Diversa, pare al momento la situazione in Ue, dove si continuano a sostenere fermamente, indirizzi opposti, corroborati dalle intenzioni di perseguire gli obiettivi comunitari prefissati negli ultimi mandati riguardanti la transizione ecologica ed energetica. La direzione comunitaria ambisce a ottemperare agli accordi sui cambiamenti climatici, soprattutto la COP21 di Parigi sul clima, e lo slancio comune volto a raggiungere gli obiettivi di sviluppo sostenibile (SDGs) promossi dall’ONU e i traguardi legati all’economia circolare.
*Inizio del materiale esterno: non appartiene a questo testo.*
/-- A constant read byte by byte, so that a mask is bytes `0x00` and `0xff`. -/
@[simp] theorem byteOf_ofNat (n j : Nat) :
    byteOf (BitVec.ofNat 64 n) j = BitVec.ofNat 8 (n % 2 ^ 64 / 2 ^ (8 * j)) := by
  rw [byteOf, BitVec.extractLsb', BitVec.toNat_ofNat, Nat.shiftRight_eq_div_pow]

/-- A mask byte `0xff` keeps the byte. -/
@[simp] theorem byte_and_ff (b : Byte) : b &&& 255#8 = b := BitVec.and_allOnes

/-- Past the word's eight bytes there are zeros. -/
@[simp] theorem byteOf_of_ge (x : Word) {j : Nat} (h : 8 ≤ j) : byteOf x j = 0 := by
  ext i hi
  have hpast : 64 ≤ 8 * j + i := by omega
  simp [byteOf, hpast]

/-- A right shift by whole bytes moves byte `n / 8 + j` to byte `j`. -/
@[simp] theorem byteOf_ushiftRight (x : Word) {n : Nat} (h : n % 8 = 0) (j : Nat) :
    byteOf (x >>> n) j = byteOf x (n / 8 + j) := by
  ext i hi
  have hbit : n + (8 * j + i) = 8 * (n / 8 + j) + i := by omega
  simp [byteOf, hbit]

/-- A left shift by whole bytes moves byte `j - n / 8` to byte `j` and fills with zeros below. -/
@[simp] theorem byteOf_shiftLeft (x : Word) {n : Nat} (h : n % 8 = 0) {j : Nat} (hj : j < 8) :
    byteOf (x <<< n) j = if j < n / 8 then 0 else byteOf x (j - n / 8) := by
  obtain ⟨k, rfl⟩ := Nat.dvd_of_mod_eq_zero h
  rw [Nat.mul_div_cancel_left k (by decide)]
  split
  next hlow => exact byteOf_shiftLeft_of_lt x hlow
  next hhigh =>
    have hmove := byteOf_shiftLeft_add x (j := j - k) (k := k) (by omega)
    rwa [Nat.add_sub_cancel' (by omega)] at hmove

/-! ### The zipper merge (R133) -/

/-- Settles O36: the masks keep whole bytes and the shifts move whole bytes, so the two forms have the same byte at
each of the eight places. -/
theorem zipByteAndMaskFormsAgree : Obligations.ZipByteAndMaskFormsAgree := by
  refine fun v1 v0 => ⟨eq_of_byteOf_eq fun j hj => ?_, eq_of_byteOf_eq fun j hj => ?_⟩
  · rw [zipEven, byteOf_le64 _ hj]
    interval_cases j <;> simp
  · rw [zipOdd, byteOf_le64 _ hj]
    interval_cases j <;> simp

/-! ### The lane product (R132) -/

theorem toNat_and_lowMask (x : Word) : (x &&& (0xffffffff : Nat)).toNat = x.toNat % 2 ^ 32 :=
  Nat.and_two_pow_sub_one_eq_mod x.toNat 32

/-- Settles O38: both factors are below `2^32`, so the product stays below `2^64` and the word keeps all of it. -/
theorem laneProductNeverWraps : Obligations.LaneProductNeverWraps := by
  intro lo hi
  have hlo : lo.toNat % 2 ^ 32 < 2 ^ 32 := Nat.mod_lt _ (by decide)
  have hhi : hi.toNat / 2 ^ 32 < 2 ^ 32 := Nat.div_lt_of_lt_mul hi.isLt
  have hfits : (lo.toNat % 2 ^ 32) * (hi.toNat / 2 ^ 32) < 2 ^ 64 :=
    (Nat.mul_lt_mul'' hlo hhi).trans_eq (by decide)
  rw [mulHalves, BitVec.toNat_mul, toNat_and_lowMask, BitVec.toNat_ushiftRight, Nat.shiftRight_eq_div_pow,
    Nat.mod_eq_of_lt hfits]

/-! ### Which tail byte stands where (R136) -/

/-- The whole groups of four stand at their own places. -/
theorem packetSource_of_lt {n p : Nat} (h : p < n - n % 4) : packetSource n p = some p :=
  if_pos h

/-- Behind the whole groups of a tail of 16 bytes or more, only the last four places hold tail bytes. -/
theorem packetSource_of_long {n p : Nat} (hn : 16 ≤ n) (hq : n - n % 4 ≤ p) :
    packetSource n p = if 28 ≤ p then some (n - 4 + (p - 28)) else none :=
  (if_neg (Nat.not_lt.2 hq)).trans (if_pos hn)

/-- Behind the whole groups of a shorter tail, the places 16 to 18 hold the bytes of the last, partial group. -/
theorem packetSource_of_short {n p : Nat} (hn : n < 16) (hr : n % 4 ≠ 0) (hq : n - n % 4 ≤ p) :
    packetSource n p =
      if p = 16 then some (n - n % 4)
      else if p = 17 then some (n - n % 4 + n % 4 / 2)
      else if p = 18 then some (n - n % 4 + n % 4 - 1)
      else none :=
  ((if_neg (Nat.not_lt.2 hq)).trans (if_neg (Nat.not_le.2 hn))).trans (if_neg hr)

/-- A shorter tail of whole groups has nothing behind them. -/
theorem packetSource_of_short_whole {n p : Nat} (hn : n < 16) (hr : n % 4 = 0) (hq : n - n % 4 ≤ p) :
    packetSource n p = none :=
  ((if_neg (Nat.not_lt.2 hq)).trans (if_neg (Nat.not_le.2 hn))).trans (if_pos hr)

/-- Every byte of a tail of at most 31 bytes is the source of some place: its own in the whole groups, one of the last
four places in a long tail, and one of the places 16 to 18 in a short one. -/
theorem exists_packetSource_eq {n j : Nat} (hn : n ≤ 31) (hj : j < n) :
    ∃ p, p < 32 ∧ packetSource n p = some j := by
  by_cases hgroup : j < n - n % 4
  · exact ⟨j, by omega, packetSource_of_lt hgroup⟩
  by_cases hlong : 16 ≤ n
  · refine ⟨28 + (j - (n - 4)), by omega, ?_⟩
    rw [packetSource_of_long hlong (by omega), if_pos (by omega), Option.some_inj]
    omega
  have hshort : n < 16 := by omega
  have hr : n % 4 ≠ 0 := by omega
  have hplace : j = n - n % 4 ∨ j = n - n % 4 + n % 4 / 2 ∨ j = n - n % 4 + n % 4 - 1 := by omega
  rcases hplace with rfl | rfl | rfl
  · exact ⟨16, by decide, by rw [packetSource_of_short hshort hr (by omega), if_pos rfl]⟩
  · exact ⟨17, by decide, by rw [packetSource_of_short hshort hr (by omega), if_neg (by decide), if_pos rfl]⟩
  · exact ⟨18, by decide, by
      rw [packetSource_of_short hshort hr (by omega), if_neg (by decide), if_neg (by decide), if_pos rfl]⟩

/-! ### The packet buffer (R136) -/

theorem length_hwyPacket (t : List Byte) : (hwyPacket t).length = 32 := by
  rw [hwyPacket, List.length_map, List.length_range]

theorem getElem?_hwyPacket_of_source {t : List Byte} {p j : Nat} (hp : p < 32) (hj : j < t.length)
    (h : packetSource t.length p = some j) : (hwyPacket t)[p]? = t[j]? := by
  simp [hwyPacket, hp, h, hj]

theorem getElem?_hwyPacket_of_none {t : List Byte} {p : Nat} (hp : p < 32)
    (h : packetSource t.length p = none) : (hwyPacket t)[p]? = some 0 := by
  simp [hwyPacket, hp, h]

/-- Settles O40: each clause reads off `packetSource` in one of its branches, and the last one is that every tail byte
is the source of some place. -/
theorem packetHoldsTheTail : Obligations.PacketHoldsTheTail := by
  intro t hpos hmax n r4 q
  refine ⟨length_hwyPacket t, fun j hj => ?groups, fun hn => ⟨fun j hj => ?last, fun p hq hp => ?longZero⟩,
    fun hn hr => ⟨?at16, ?at17, ?at18, fun p hq hp hne => ?shortZero⟩, fun hn hr p hq hp => ?wholeZero,
    fun j hj => ?everyByte⟩
  case groups => exact getElem?_hwyPacket_of_source (by omega) (by omega) (packetSource_of_lt hj)
  case last =>
    refine getElem?_hwyPacket_of_source (by omega) (by omega) ?_
    rw [packetSource_of_long hn (by omega), if_pos (by omega), Nat.add_sub_cancel_left]
  case longZero =>
    exact getElem?_hwyPacket_of_none (by omega) (by rw [packetSource_of_long hn hq, if_neg (by omega)])
  case at16 =>
    refine getElem?_hwyPacket_of_source (by decide) (by omega) ?_
    rw [packetSource_of_short hn hr (by omega), if_pos rfl]
  case at17 =>
    refine getElem?_hwyPacket_of_source (by decide) (by omega) ?_
    rw [packetSource_of_short hn hr (by omega), if_neg (by decide), if_pos rfl]
  case at18 =>
    refine getElem?_hwyPacket_of_source (by decide) (by omega) ?_
    rw [packetSource_of_short hn hr (by omega), if_neg (by decide), if_neg (by decide), if_pos rfl]
  case shortZero =>
    simp only [List.mem_cons, List.not_mem_nil, or_false, not_or] at hne
    obtain ⟨h16, h17, h18⟩ := hne
    exact getElem?_hwyPacket_of_none hp
      (by rw [packetSource_of_short hn hr hq, if_neg h16, if_neg h17, if_neg h18])
  case wholeZero => exact getElem?_hwyPacket_of_none hp (packetSource_of_short_whole hn hr hq)
  case everyByte =>
    obtain ⟨p, hp, hsource⟩ := exists_packetSource_eq hmax hj
    exact ⟨p, hp, getElem?_hwyPacket_of_source hp hj hsource⟩

end Sys2Proof.Machine
end

section
/-! PROOFS. The engine a command selects (43_backend_dispatch.md R150 to R158): the dispatcher selects the scalar one,
and a command that names an absent one faults from its header alone. -/

namespace Sys2Proof.Machine

/-! ### The selected engine is all that a backend code decides (R151) -/

/-- Backends that select the same engine make the same command. -/
theorem digestCommand_congr_selectEngine {b b' : Backend} {s : State}
    (hb : selectEngine s.caps b = selectEngine s.caps b') (a : Alg) (n : Nat) (k : List Word) (addr len : Word) :
    digestCommand a b n k addr len s = digestCommand a b' n k addr len s := by
  simp only [digestCommand, digestMessage, hb]

/-- Settles O22: the dispatcher selects the scalar engine, which the `SCALAR` forms name. -/
theorem dispatchAgreesWithScalar : Obligations.DispatchAgreesWithScalar := by
  intro s k0 k1 k2 k3 addr len
  have hb : selectEngine s.caps .dispatch = selectEngine s.caps .scalar := selectEngine_dispatch _
  exact ⟨digestCommand_congr_selectEngine hb .hwy 7 [k0, k1, k2, k3] addr len,
    digestCommand_congr_selectEngine hb .sip24 5 [k0, k1] addr len,
    digestCommand_congr_selectEngine hb .sip13 5 [k0, k1] addr len⟩

/-! ### An absent engine (R152) -/

/-- A command that names an absent engine is the template of `DIGEST` (R85) without its operands. -/
theorem exec_form_of_namesAbsentEngine {i : Instr} (hi : namesAbsentEngine i = true) :
    ∃ a b n x, (∀ c, selectEngine c b = .absent x) ∧ ∀ s, exec i s = digestCommand a b n [] 0 0 s := by
  cases i with
  | digestHwySse41 => exact ⟨.hwy, .sse41, 7, .sse41, selectEngine_sse41, fun _ => rfl⟩
  | digestSip24Sse41 => exact ⟨.sip24, .sse41, 5, .sse41, selectEngine_sse41, fun _ => rfl⟩
  | digestSip13Sse41 => exact ⟨.sip13, .sse41, 5, .sse41, selectEngine_sse41, fun _ => rfl⟩
  | digestHwyAvx2 => exact ⟨.hwy, .avx2, 7, .avx2, selectEngine_avx2, fun _ => rfl⟩
  | digestSip24Avx2 => exact ⟨.sip24, .avx2, 5, .avx2, selectEngine_avx2, fun _ => rfl⟩
  | digestSip13Avx2 => exact ⟨.sip13, .avx2, 5, .avx2, selectEngine_avx2, fun _ => rfl⟩
  | _ => cases hi

theorem exec_of_namesAbsentEngine {i : Instr} (hi : namesAbsentEngine i = true) (s : State) :
    exec i s = .next (withFault 3 s) := by
  obtain ⟨a, b, n, x, hb, h⟩ := exec_form_of_namesAbsentEngine hi
  rw [h, digestCommand_absent (hb _), raiseFault_eq_withFault]
  rfl

/-- The sequencer awaits no operand of a command whose engine is absent. -/
theorem opAwaits_digest_of_absent {b : Backend} {c : Caps} {x : Accel} (hb : selectEngine c b = .absent x) (a : Alg) :
    opAwaits (.digest a b) = 1 := by
  cases b with
  | dispatch => simp at hb
  | scalar => simp at hb
  | sse41 | avx2 => rfl

/-- A header whose backend selects an absent engine stands for a command that names one, whatever its operands. -/
theorem namesAbsentEngine_opInstr_digest {b : Backend} {c : Caps} {x : Accel} (hb : selectEngine c b = .absent x)
    (a : Alg) (ops : List Word) : namesAbsentEngine (opInstr (.digest a b) ops) = true := by
  cases b with
  | dispatch => simp at hb
  | scalar => simp at hb
  | sse41 | avx2 => cases a <;> rfl

/-- The header of a `DIGEST` on an absent engine decodes to the command, whatever stands behind it. -/
theorem decode_cons_of_absent {b : Backend} {c : Caps} {x : Accel} (hb : selectEngine c b = .absent x) (a : Alg)
    (rest : List Word) :
    decode (headerWord (opHeader (.digest a b)) :: rest) = .command (opInstr (.digest a b) rest) :=
  decode_cons_of_header (ops := []) (decodeHeader_headerWord_opHeader _) (opAwaits_digest_of_absent hb a).le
Ciononostante, anche qui diventano sempre più marcate le comuni divergenze politiche dei diversi stati membri europei, spesso su posizioni contrastanti sulle politiche energetiche e ambientali.  Diversi paesi europei, infatti, hanno comunicato le loro intenzioni di ritornare a politiche e investimenti energetici improntati sulla fissione nucleare, o a risorse energetiche non rinnovabili. Il domani della sperimentazione e degli investimenti nell’energia ed economia dell’idrogeno resta aperto, lasciando spazio a risultati futuribili.

Eppure, tutti questi repentini cambiamenti politici non fanno bene a questi nuovi settori. L’energia dell’idrogeno abbisogna di ingenti investimenti, politiche, e ricerca affinché vengano sperimentati, scoperti, e sdoganati esplorazioni, sfruttamenti, e produzioni più sostenibili di questo vettore. Questo passerà per il potenziamento della crescita su larga scala di un mercato per l'idrogeno verde (e di altre tipologie pulite) che necessita di una pianificazione e di un percorso di sovvenzioni esemplare. Al fine di affermare l’idrogeno come fonte energetica pulita, verde e sostenibile, ci sarà bisogno, tra le varie misure, di sostenerne l’implementazione attraverso attività di lobby, promozione politica, e investimenti.